Reproduce only the lines of the material below that start at the line containing "def kRead (s" and stop at the line containing "512 bits. -/". Keep both end lines.
■ ■ ■ ■
-- ==== Sys2Proof/Machine/Check.lean ====
section
/-! DEFINITION. The K slot: check registers, comparisons and the run signature (R284 to R291). -/

namespace Sys2Proof.Machine

open Sys2Proof

/-- KALU's result (R287). -/
def kaluVal (op : KOp) (a b : Word) : Word :=
  match op with
  | .add => a + b
  | .sub => a - b
  | .and => a &&& b
  | .or => a ||| b
  | .xor => a ^^^ b
  | .sll => a <<< (b.toNat % 64)
  | .srl => a >>> (b.toNat % 64)
  | .sra => a.sshiftRight (b.toNat % 64)
  | .slt => if a.slt b then 1 else 0

/-- A source of KALU (R287). -/
def kRead (s : State) (r : KSrc) : Word := match r with | .k n => readK s n | .x n => readX s n

/-- A K source that is empty stalls the bundle: its form has no wait bit (R286). -/
def kEmpty (s : State) (r : KSrc) : Option Issued :=
  match r with | .k n => stallIf (isEmpty s (.k n)) | .x n => stallIf (xEmpty s n)

/-- KALU (R286, R287): class 13. -/
def kaluBody (op : KOp) (kd : Fin 8) (a b : KSrc) (s : State) : Issued :=
  firstHalt [kEmpty s a, kEmpty s b, destHalt s (.k kd), recordHalt s (lat s 13)]
    (.ok (push (Flight.start s .k (.k kd) (.x (kaluVal op (kRead s a) (kRead s b))) (lat s 13)) s))

/-- KALU (R287). -/
def execKalu (op : KOp) (kd : Fin 8) (a b : KSrc) (s : State) : Host.Outcome State Fault Refusal := issue .k (kaluBody op kd a b) s

/-- A comparison made at issue whose result is known at the landing cycle of class 13 (R288). -/
def kchkPost (i : Instr) (equal : Bool) (s : State) : Issued :=
  .ok (push (Flight.start s .k (.check (BitVec.ofNat 32 (wordOfInstr s i)) s.seq.gmode) (.cmp equal) (lat s 13)) s)

/-- KCHK.X (R288): its wait bit is for xb (R286). -/
def execKchkX (ka : Fin 8) (xb : Fin 32) (w : Bool) (s : State) : Host.Outcome State Fault Refusal :=
  issue .k (fun t =>
    let i : Instr := .kchkX ka xb w
    firstHalt [stallIf (isEmpty t (.k ka)), xSource t .k (wordOfInstr t i) w xb] (kchkPost i (readK t ka == readX t xb) t)) s

/-- KCHK.V (R288): all 2,048 bytes. -/
def execKchkV (va vb : Fin 32) (s : State) : Host.Outcome State Fault Refusal :=
  issue .k (fun t => firstHalt [stallIf (isEmpty t (.v va)), stallIf (isEmpty t (.v vb))]
    (kchkPost (.kchkV va vb) (readV t va == readV t vb) t)) s

/-- KCHK.P (R288): all 512 bits. -/
def execKchkP (pa pb : Fin 48) (s : State) : Host.Outcome State Fault Refusal :=
  issue .k (fun t => firstHalt [stallIf (isEmpty t (.p pa)), stallIf (isEmpty t (.p pb))]
    (kchkPost (.kchkP pa pb) (readP t pa == readP t pb) t)) s

/-- KSIG (R290): the fold follows the stores' folds at the end of the issue cycle; at system level there is none (R285). -/
def execKsig (xs : Fin 32) (s : State) : Host.Outcome State Fault Refusal :=
  issue .k (fun t => firstHalt [stallIf (xEmpty t xs)] (.ok (updCyc (fun c => { c with ksig := some (readX t xs) }) t))) s

/-- KRD (R291): class 13. -/
def execKrd (xd : Fin 32) (ka : Fin 8) (s : State) : Host.Outcome State Fault Refusal :=
  issue .k (fun t => firstHalt [stallIf (isEmpty t (.k ka)), destHalt t (.x xd), xRecordHalt t xd (lat t 13)]
    (.ok (postX .k xd (readK t ka) 13 t))) s

/-- A NOP of a slot (R31): no effect. Alone it is the bundle of NOPs. -/
def execNop (slot : Slot) (s : State) : Host.Outcome State Fault Refusal := issue slot (fun t => .ok t) s

/-- A slot word that no encoding covers (R31, R44): ILLEGAL_OP at issue, with its slot and word. -/
def execUnassignedOpcode (slot : Slot) (word : SlotWord) (s : State) : Host.Outcome State Fault Refusal :=
  issue slot (fun _ => .trap (trapOp slot word.toNat)) s

end Sys2Proof.Machine
end

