/-! ### Conversions (R197 to R202) -/

/-- The values of a source, row by row, with flags and whether a strict decode traps. -/
def cvtSource (s : State) (f : Fmt) (n cols : Nat) (vs1 : Fin 32) : List Decoded :=
  let v := (readV s vs1).toNat
  if isBlock f then
    let c := (readV s (companion vs1)).toNat
    (List.range n).map (fun j =>
      let r := j / cols
      decodeBlock f (bits v (fmtBits f * j) (fmtBits f)) (bits c (16 * r) 8) (signExt (bits c (16 * r + 8) 5) 5))
  else (List.range n).map (decodePlain f v)

/-- Rows of a list. -/
def rowsOf {α : Type} : Nat → Nat → List α → List (List α)
  | 0, _, _ => []
  | n + 1, cols, l => l.take cols :: rowsOf n cols (l.drop cols)

/-- The result of a conversion: the register's number, the companion's for a block format, and the flags. -/
def cvtResult (f : Fmt) (r : Rnd) (sat : Bool) (rows cols : Nat) (vs : List Fp) : Nat × Option Nat × BitVec 7 :=
  if isBlock f then
    let bs := (rowsOf rows cols vs).map (encodeBlock f r)
    (packCodes f (bs.flatMap (·.2.2.1)), some (packCodes .n16 (bs.map (fun b => b.1 + 256 * b.2.1))),
      bs.foldl (fun a b => a ||| b.2.2.2) 0)
  else
    let es := vs.map (narrowPlain f r sat)
    (packCodes f (es.map (·.1)), none, es.foldl (fun a e => a ||| e.2) 0)

/-- BAD_DATA of a register source (R143). -/
def badSource (sl : Slot) : Trap := trapAt cBadData sl 0

/-- VCVT (R197 to R200). -/
def vcvtBody (e : VEng) (o : VCV) (s : State) : Issued :=
  let sl := vslot e
  let w := wordOfInstr s (.vcvt e o)
  let sh := s.seq.vshape
  let n := shapeN sh
  let cols := shapeCols sh
  let sb := fmtBytes o.fin n
  let rb := fmtBytes o.fout n
  let block := isBlock o.fin || isBlock o.fout
  vecIssue sl w (if isBlock o.fout then .vv o.vd else .v o.vd)
    (decide (2048 < sb) || decide (2048 < rb) || (block && !(cols == 16 || cols == 32 || cols == 64))) none false
    [vSource s sl w o.w1 o.vs1, if isBlock o.fin then vSource s sl w o.w1 (companion o.vs1) else none] []
    (lat s 7) (ceilDiv (max sb rb) 512) 0
    (fun _ =>
      let src := cvtSource s o.fin n cols o.vs1
      if o.strict && src.any (·.bad) then .error (badSource sl)
      else
        let r := cvtResult o.fout o.rnd o.sat (shapeRows sh) cols (src.map (·.val))
        let fl := src.foldl (fun a d => a ||| d.flags) r.2.2
        .ok (match r.2.1 with
          | some c => (.vv (BitVec.ofNat 16384 r.1) (BitVec.ofNat 16384 c), fl)
          | none => (.v (BitVec.ofNat 16384 r.1), fl))) s

/-- VUNP3 (R201). -/
def vunp3Body (e : VEng) (vd vs1 : Fin 32) (fout : Fmt) (strict w1 : Bool) (s : State) : Issued :=
  let sl := vslot e
  let w := wordOfInstr s (.vunp3 e vd vs1 fout strict w1)
  let n := shapeN s.seq.vshape
  let rb := fmtBytes fout n
  vecIssue sl w (.v vd) (decide (2048 < rb)) none false [vSource s sl w w1 vs1] [] (lat s 7) (ceilDiv (max (fmtBytes .t3p n) rb) 512) 0
    (fun _ =>
      let src := (List.range n).map (decodePlain .t3p (readV s vs1).toNat)
      if strict && src.any (·.bad) then .error (badSource sl)
      else
        let r := cvtResult fout .rne false 1 n (src.map (·.val))
        .ok (.v (BitVec.ofNat 16384 r.1), src.foldl (fun a d => a ||| d.flags) 0)) s

/-- VPACK (R202): results of half the width, those of vs1 first. -/
def vpackBody (e : VEng) (o : V3R) (s : State) : Issued :=
  let sl := vslot e
  let w := wordOfInstr s (.vpack e o)
  let b := shapeB s.seq.vshape
  let n := shapeN s.seq.vshape
  let h := 4 * b
  vecIssue sl w (.v o.vd) (pgTooWide s o.pg) (queueOf o.q o.vs2 o.w2) o.dup
    [vSource s sl w o.w1 o.vs1, if o.q then none else vSource s sl w o.w2 o.vs2] [pgSource s sl w o.pg]
    (lat s 5) (ceilDiv (n * b) 512) 0
    (fun en =>
      let x := (readV s o.vs1).toNat
      let y := operandB s o.q o.vs2 en
      let z := (readV s o.vd).toNat
      let one' := fun (v i j : Nat) =>
        if activeAt s o.pg i then
          let r := intRange h true
          let c := clampInt r.1 r.2 (signExt (elem v b i) (8 * b))
          (wrapNat h c.1, flagIf c.2 fSat)
        else if o.zm then (0, (0 : BitVec 7)) else (bits z (h * j) h, 0)
      let es := (List.range n).map (fun i => one' x i i) ++ (List.range n).map (fun i => one' y i (n + i))
      .ok (.v (BitVec.ofNat 16384 (es.foldr (fun c r => c.1 + r * 2 ^ h) 0)), es.foldl (fun a c => a ||| c.2) 0)) s

/-! ### Fills, shapes and predicates (R192, R193, R196) -/

/-- A register filled with one element value. -/
def fillReg (s : State) (v : Nat) : VReg := regOf (shapeB s.seq.vshape) (List.replicate (shapeN s.seq.vshape) v)

/-- VBCAST (R192). -/
def vbcastBody (e : VEng) (vd : Fin 32) (imm : BitVec 16) (s : State) : Issued :=
  let b := shapeB s.seq.vshape
  vecIssue (vslot e) (wordOfInstr s (.vbcast e vd imm)) (.v vd) false none false [] [] (lat s 5) (ceilDiv (shapeN s.seq.vshape * b) 512) 0
    (fun _ => .ok (.v (fillReg s (if b = 4 then wrapNat 32 (signExt imm.toNat 16) else imm.toNat)), 0)) s

/-- VBCX (R192). -/
def vbcxBody (e : VEng) (vd xs : Fin 32) (s : State) : Issued :=
  let b := shapeB s.seq.vshape
  let w := wordOfInstr s (.vbcx e vd xs)
  vecIssue (vslot e) w (.v vd) false none false [xSource s (vslot e) w true xs] [] (lat s 5) (ceilDiv (shapeN s.seq.vshape * b) 512) 0
    (fun _ => .ok (.v (fillReg s (readX s xs).toNat), 0)) s

/-- VSETSHAPE (R193): checked as a CSR write, landing at the end of its issue cycle. -/
def vsetshapeBody (e : VEng) (xs : Fin 32) (s : State) : Issued :=
  let sl := vslot e
  let w := wordOfInstr s (.vsetshape e xs)
  let v := readX s xs
  if decide (s.pipe.wall < busyOf s sl) || xEmpty s xs then .stall
  else if v &&& csrReserved 0x800 ≠ 0 then .trap (trapOp sl w)
  else if shapeOk (v.setWidth 20) = false then .trap (trapWord cIllegalShape sl v.toNat)
  else .ok (push (Flight.start s sl .vshape (.x v) 1) (occupy sl 1 s))

/-- A predicate operation of class 5 (R196): its sources stall the bundle while they are empty. -/
def predOp (e : VEng) (w : Nat) (dest : Dest) (srcs : List (Fin 48)) (v : FVal) (s : State) : Issued :=
  vecIssue (vslot e) w dest false none false (srcs.map (fun p => emptySource s (vslot e) w true (.p p))) [] (lat s 5) 1 0
    (fun _ => .ok (v, 0)) s

/-- The number of set bits. -/
def popCount (p : PReg) : Nat := ((List.range 512).filter (fun i => p.getLsbD i)).length

/-! ### Meanings -/

/-- VADD (R189): low bits of a + b. -/
def execVadd (e : VEng) (o : V3R) (s : State) : Host.Outcome State Fault Refusal :=
  issue (vslot e) (v3rOp e (.vadd e o) o 5 anyWidth (intOp (fun _ x y => x + y))) s

/-- VSUB (R189): low bits of a − b. -/
def execVsub (e : VEng) (o : V3R) (s : State) : Host.Outcome State Fault Refusal :=
  issue (vslot e) (v3rOp e (.vsub e o) o 5 anyWidth (intOp subCode)) s

/-- VADDS.I (R189): signed saturating sum. -/
def execVaddsI (e : VEng) (o : V3R) (s : State) : Host.Outcome State Fault Refusal :=
  issue (vslot e) (v3rOp e (.vaddsI e o) o 5 anyWidth (satOp true (fun w x y => signExt x w + signExt y w))) s

/-- VADDS.N (R189): unsigned saturating sum. -/
def execVaddsN (e : VEng) (o : V3R) (s : State) : Host.Outcome State Fault Refusal :=
  issue (vslot e) (v3rOp e (.vaddsN e o) o 5 anyWidth (satOp false (fun _ x y => (x : Int) + y))) s

/-- VSUBS.I (R189): signed saturating difference. -/
def execVsubsI (e : VEng) (o : V3R) (s : State) : Host.Outcome State Fault Refusal :=
  issue (vslot e) (v3rOp e (.vsubsI e o) o 5 anyWidth (satOp true (fun w x y => signExt x w - signExt y w))) s

/-- VSUBS.N (R189): unsigned saturating difference. -/
def execVsubsN (e : VEng) (o : V3R) (s : State) : Host.Outcome State Fault Refusal :=
  issue (vslot e) (v3rOp e (.vsubsN e o) o 5 anyWidth (satOp false (fun _ x y => (x : Int) - y))) s

/-- VMUL (R189): low bits of the product. -/
def execVmul (e : VEng) (o : V3R) (s : State) : Host.Outcome State Fault Refusal :=
  issue (vslot e) (v3rOp e (.vmul e o) o 5 anyWidth (intOp (fun _ x y => x * y))) s

/-- VMULH.I (R189): high bits of the signed product. -/
def execVmulhI (e : VEng) (o : V3R) (s : State) : Host.Outcome State Fault Refusal :=
  issue (vslot e) (v3rOp e (.vmulhI e o) o 5 anyWidth (intOp mulHighI)) s

/-- VMULH.N (R189): high bits of the unsigned product. -/
def execVmulhN (e : VEng) (o : V3R) (s : State) : Host.Outcome State Fault Refusal :=
  issue (vslot e) (v3rOp e (.vmulhN e o) o 5 anyWidth (intOp (fun w x y => x * y / 2 ^ w))) s

/-- VMIN.I (R189): signed minimum. -/
def execVminI (e : VEng) (o : V3R) (s : State) : Host.Outcome State Fault Refusal :=
  issue (vslot e) (v3rOp e (.vminI e o) o 5 anyWidth (intOp (minCode true))) s

/-- VMIN.N (R189): unsigned minimum. -/
def execVminN (e : VEng) (o : V3R) (s : State) : Host.Outcome State Fault Refusal :=
  issue (vslot e) (v3rOp e (.vminN e o) o 5 anyWidth (intOp (minCode false))) s

/-- VMAX.I (R189): signed maximum. -/
def execVmaxI (e : VEng) (o : V3R) (s : State) : Host.Outcome State Fault Refusal :=
  issue (vslot e) (v3rOp e (.vmaxI e o) o 5 anyWidth (intOp (maxCode true))) s

/-- VMAX.N (R189): unsigned maximum. -/
def execVmaxN (e : VEng) (o : V3R) (s : State) : Host.Outcome State Fault Refusal :=
  issue (vslot e) (v3rOp e (.vmaxN e o) o 5 anyWidth (intOp (maxCode false))) s

/-- VABS (R189): saturating magnitude. -/
def execVabs (e : VEng) (o : V2R) (s : State) : Host.Outcome State Fault Refusal :=
  issue (vslot e) (v2rOp e (.vabs e o) o (satOp true (fun w x _ => (signExt x w).natAbs))) s

/-- VNOT (R189): bitwise not. -/
def execVnot (e : VEng) (o : V2R) (s : State) : Host.Outcome State Fault Refusal :=
  issue (vslot e) (v2rOp e (.vnot e o) o (intOp (fun w x _ => 2 ^ w - 1 - x))) s

/-- VSLL (R189): shift left by u(b) mod w. -/
def execVsll (e : VEng) (o : V3R) (s : State) : Host.Outcome State Fault Refusal :=
  issue (vslot e) (v3rOp e (.vsll e o) o 5 anyWidth (intOp (fun w x y => x * 2 ^ (y % w)))) s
■ ■ ■ ■
*Task solution*.
def kRead (s : State) (r : KSrc) : Word := match r with | .k n => readK s n | .x n => readX s n

/-- A K source that is empty stalls the bundle: its form has no wait bit (R286). -/
def kEmpty (s : State) (r : KSrc) : Option Issued :=
  match r with | .k n => stallIf (isEmpty s (.k n)) | .x n => stallIf (xEmpty s n)

/-- KALU (R286, R287): class 13. -/
def kaluBody (op : KOp) (kd : Fin 8) (a b : KSrc) (s : State) : Issued :=
  firstHalt [kEmpty s a, kEmpty s b, destHalt s (.k kd), recordHalt s (lat s 13)]
    (.ok (push (Flight.start s .k (.k kd) (.x (kaluVal op (kRead s a) (kRead s b))) (lat s 13)) s))

/-- KALU (R287). -/
def execKalu (op : KOp) (kd : Fin 8) (a b : KSrc) (s : State) : Host.Outcome State Fault Refusal := issue .k (kaluBody op kd a b) s

/-- A comparison made at issue whose result is known at the landing cycle of class 13 (R288). -/
def kchkPost (i : Instr) (equal : Bool) (s : State) : Issued :=
  .ok (push (Flight.start s .k (.check (BitVec.ofNat 32 (wordOfInstr s i)) s.seq.gmode) (.cmp equal) (lat s 13)) s)

/-- KCHK.X (R288): its wait bit is for xb (R286). -/
def execKchkX (ka : Fin 8) (xb : Fin 32) (w : Bool) (s : State) : Host.Outcome State Fault Refusal :=
  issue .k (fun t =>
    let i : Instr := .kchkX ka xb w
    firstHalt [stallIf (isEmpty t (.k ka)), xSource t .k (wordOfInstr t i) w xb] (kchkPost i (readK t ka == readX t xb) t)) s

/-- KCHK.V (R288): all 2,048 bytes. -/
def execKchkV (va vb : Fin 32) (s : State) : Host.Outcome State Fault Refusal :=
  issue .k (fun t => firstHalt [stallIf (isEmpty t (.v va)), stallIf (isEmpty t (.v vb))]
    (kchkPost (.kchkV va vb) (readV t va == readV t vb) t)) s

/-- KCHK.P (R288): all 512 bits. -/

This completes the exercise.